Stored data
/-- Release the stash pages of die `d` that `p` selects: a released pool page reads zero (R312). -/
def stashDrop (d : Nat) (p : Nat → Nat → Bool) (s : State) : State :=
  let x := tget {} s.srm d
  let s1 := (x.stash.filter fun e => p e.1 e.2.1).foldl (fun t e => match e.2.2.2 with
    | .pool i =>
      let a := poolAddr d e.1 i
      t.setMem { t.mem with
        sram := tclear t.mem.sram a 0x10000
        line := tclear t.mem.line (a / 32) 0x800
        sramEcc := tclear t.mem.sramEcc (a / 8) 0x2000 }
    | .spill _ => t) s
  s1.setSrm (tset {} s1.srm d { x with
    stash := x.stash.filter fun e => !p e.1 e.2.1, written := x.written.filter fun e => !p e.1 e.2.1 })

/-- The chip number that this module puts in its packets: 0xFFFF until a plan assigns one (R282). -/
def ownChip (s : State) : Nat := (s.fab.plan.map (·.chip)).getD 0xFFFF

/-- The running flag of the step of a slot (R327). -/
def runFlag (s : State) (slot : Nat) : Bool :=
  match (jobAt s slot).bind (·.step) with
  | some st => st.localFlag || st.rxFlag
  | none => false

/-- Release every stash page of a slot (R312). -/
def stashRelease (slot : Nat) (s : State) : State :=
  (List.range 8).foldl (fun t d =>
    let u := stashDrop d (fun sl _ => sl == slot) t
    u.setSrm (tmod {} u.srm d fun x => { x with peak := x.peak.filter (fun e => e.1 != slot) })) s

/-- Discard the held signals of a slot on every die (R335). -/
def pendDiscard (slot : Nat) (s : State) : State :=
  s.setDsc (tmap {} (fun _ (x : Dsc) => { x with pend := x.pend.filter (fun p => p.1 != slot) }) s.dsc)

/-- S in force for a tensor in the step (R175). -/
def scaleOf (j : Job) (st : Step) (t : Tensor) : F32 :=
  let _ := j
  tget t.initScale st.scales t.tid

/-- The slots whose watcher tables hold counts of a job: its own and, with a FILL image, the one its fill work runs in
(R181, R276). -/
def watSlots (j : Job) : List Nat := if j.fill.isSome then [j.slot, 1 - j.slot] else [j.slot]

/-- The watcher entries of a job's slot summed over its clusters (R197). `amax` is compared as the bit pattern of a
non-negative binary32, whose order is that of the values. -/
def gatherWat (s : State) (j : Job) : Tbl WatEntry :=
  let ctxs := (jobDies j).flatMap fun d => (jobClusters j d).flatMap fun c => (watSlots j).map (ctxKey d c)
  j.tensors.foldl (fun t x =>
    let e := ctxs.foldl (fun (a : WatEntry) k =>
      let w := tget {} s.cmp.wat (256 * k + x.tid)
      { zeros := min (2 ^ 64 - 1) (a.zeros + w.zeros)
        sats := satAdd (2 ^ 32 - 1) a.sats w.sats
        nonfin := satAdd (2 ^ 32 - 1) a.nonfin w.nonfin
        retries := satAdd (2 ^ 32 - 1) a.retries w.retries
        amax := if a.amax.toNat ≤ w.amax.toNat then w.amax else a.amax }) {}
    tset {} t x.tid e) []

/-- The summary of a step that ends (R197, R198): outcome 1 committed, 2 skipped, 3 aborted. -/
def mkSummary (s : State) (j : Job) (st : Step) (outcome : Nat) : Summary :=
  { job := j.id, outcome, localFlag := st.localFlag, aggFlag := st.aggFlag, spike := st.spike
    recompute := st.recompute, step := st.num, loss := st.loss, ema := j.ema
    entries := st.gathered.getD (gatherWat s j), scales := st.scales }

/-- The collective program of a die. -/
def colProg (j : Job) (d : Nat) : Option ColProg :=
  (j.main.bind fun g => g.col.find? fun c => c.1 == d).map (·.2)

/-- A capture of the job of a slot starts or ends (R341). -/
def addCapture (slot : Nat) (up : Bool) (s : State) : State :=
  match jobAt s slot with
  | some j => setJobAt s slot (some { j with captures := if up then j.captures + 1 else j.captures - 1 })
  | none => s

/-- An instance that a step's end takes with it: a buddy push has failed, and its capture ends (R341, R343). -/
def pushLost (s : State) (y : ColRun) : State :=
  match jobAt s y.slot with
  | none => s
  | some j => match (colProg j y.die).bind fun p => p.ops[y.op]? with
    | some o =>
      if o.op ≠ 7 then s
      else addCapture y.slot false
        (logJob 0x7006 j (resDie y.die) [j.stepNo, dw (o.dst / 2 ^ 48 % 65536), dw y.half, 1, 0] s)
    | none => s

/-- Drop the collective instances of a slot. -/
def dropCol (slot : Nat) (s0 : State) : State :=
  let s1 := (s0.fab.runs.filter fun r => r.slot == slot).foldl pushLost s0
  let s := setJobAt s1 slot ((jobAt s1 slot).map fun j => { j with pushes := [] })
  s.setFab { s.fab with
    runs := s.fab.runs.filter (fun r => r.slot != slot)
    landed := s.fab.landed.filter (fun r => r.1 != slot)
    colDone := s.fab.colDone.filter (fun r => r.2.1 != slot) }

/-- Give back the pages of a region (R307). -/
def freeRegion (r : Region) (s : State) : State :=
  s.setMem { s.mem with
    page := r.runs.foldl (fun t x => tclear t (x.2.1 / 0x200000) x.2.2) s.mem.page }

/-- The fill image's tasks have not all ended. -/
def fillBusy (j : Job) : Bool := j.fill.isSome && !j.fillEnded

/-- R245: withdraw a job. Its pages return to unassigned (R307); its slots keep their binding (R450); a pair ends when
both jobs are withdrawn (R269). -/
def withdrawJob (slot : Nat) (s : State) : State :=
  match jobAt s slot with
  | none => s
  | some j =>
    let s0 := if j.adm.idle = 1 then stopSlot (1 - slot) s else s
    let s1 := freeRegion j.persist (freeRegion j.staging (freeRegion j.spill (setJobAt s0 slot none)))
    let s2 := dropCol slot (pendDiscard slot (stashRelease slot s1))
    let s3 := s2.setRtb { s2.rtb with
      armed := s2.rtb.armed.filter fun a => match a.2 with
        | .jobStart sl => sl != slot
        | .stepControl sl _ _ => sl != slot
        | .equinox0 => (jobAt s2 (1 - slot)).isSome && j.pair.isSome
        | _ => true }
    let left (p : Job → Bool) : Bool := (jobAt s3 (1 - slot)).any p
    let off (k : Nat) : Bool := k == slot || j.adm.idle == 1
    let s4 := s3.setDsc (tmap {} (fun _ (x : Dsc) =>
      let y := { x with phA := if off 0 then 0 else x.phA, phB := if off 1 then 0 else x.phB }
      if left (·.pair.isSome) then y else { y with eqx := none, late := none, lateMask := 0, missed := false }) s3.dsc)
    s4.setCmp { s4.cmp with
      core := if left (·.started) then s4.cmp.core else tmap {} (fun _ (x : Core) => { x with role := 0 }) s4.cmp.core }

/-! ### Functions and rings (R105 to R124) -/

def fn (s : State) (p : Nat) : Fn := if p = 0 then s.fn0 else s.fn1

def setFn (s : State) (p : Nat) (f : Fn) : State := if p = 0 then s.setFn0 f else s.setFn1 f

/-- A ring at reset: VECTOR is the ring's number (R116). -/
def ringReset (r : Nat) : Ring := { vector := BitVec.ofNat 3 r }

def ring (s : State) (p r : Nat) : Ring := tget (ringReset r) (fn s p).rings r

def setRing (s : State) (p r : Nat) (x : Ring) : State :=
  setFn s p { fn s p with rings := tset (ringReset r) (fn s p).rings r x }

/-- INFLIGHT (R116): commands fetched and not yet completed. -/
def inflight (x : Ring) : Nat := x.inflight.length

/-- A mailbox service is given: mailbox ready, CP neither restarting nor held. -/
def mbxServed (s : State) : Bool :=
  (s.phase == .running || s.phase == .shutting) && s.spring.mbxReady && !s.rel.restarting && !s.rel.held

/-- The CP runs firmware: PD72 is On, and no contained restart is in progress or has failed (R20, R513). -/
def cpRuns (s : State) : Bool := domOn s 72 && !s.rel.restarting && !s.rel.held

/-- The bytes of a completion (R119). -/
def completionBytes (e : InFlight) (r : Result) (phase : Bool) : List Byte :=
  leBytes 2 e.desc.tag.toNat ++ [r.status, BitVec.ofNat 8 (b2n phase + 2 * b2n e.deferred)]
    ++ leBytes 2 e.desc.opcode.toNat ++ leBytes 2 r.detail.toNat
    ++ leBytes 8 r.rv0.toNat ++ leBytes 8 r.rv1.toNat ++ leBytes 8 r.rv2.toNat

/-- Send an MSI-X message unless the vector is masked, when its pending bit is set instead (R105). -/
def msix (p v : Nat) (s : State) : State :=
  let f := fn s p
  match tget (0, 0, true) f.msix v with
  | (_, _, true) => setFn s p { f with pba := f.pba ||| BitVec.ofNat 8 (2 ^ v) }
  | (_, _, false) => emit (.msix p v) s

> ACTION ITEM:
Given the records above, reproduce precisely and only the lines between the line holding "stash := x.stash.filter" and the line holding "step (R175). -/", inclusive.

> RESPONSE TO THE EXERCISE:
    stash := x.stash.filter fun e => !p e.1 e.2.1, written := x.written.filter fun e => !p e.1 e.2.1 })

/-- The chip number that this module puts in its packets: 0xFFFF until a plan assigns one (R282). -/
def ownChip (s : State) : Nat := (s.fab.plan.map (·.chip)).getD 0xFFFF

/-- The running flag of the step of a slot (R327). -/
def runFlag (s : State) (slot : Nat) : Bool :=
  match (jobAt s slot).bind (·.step) with
  | some st => st.localFlag || st.rxFlag
  | none => false

/-- Release every stash page of a slot (R312). -/
def stashRelease (slot : Nat) (s : State) : State :=
  (List.range 8).foldl (fun t d =>
    let u := stashDrop d (fun sl _ => sl == slot) t
    u.setSrm (tmod {} u.srm d fun x => { x with peak := x.peak.filter (fun e => e.1 != slot) })) s

/-- Discard the held signals of a slot on every die (R335). -/
def pendDiscard (slot : Nat) (s : State) : State :=
  s.setDsc (tmap {} (fun _ (x : Dsc) => { x with pend := x.pend.filter (fun p => p.1 != slot) }) s.dsc)

/-- S in force for a tensor in the step (R175). -/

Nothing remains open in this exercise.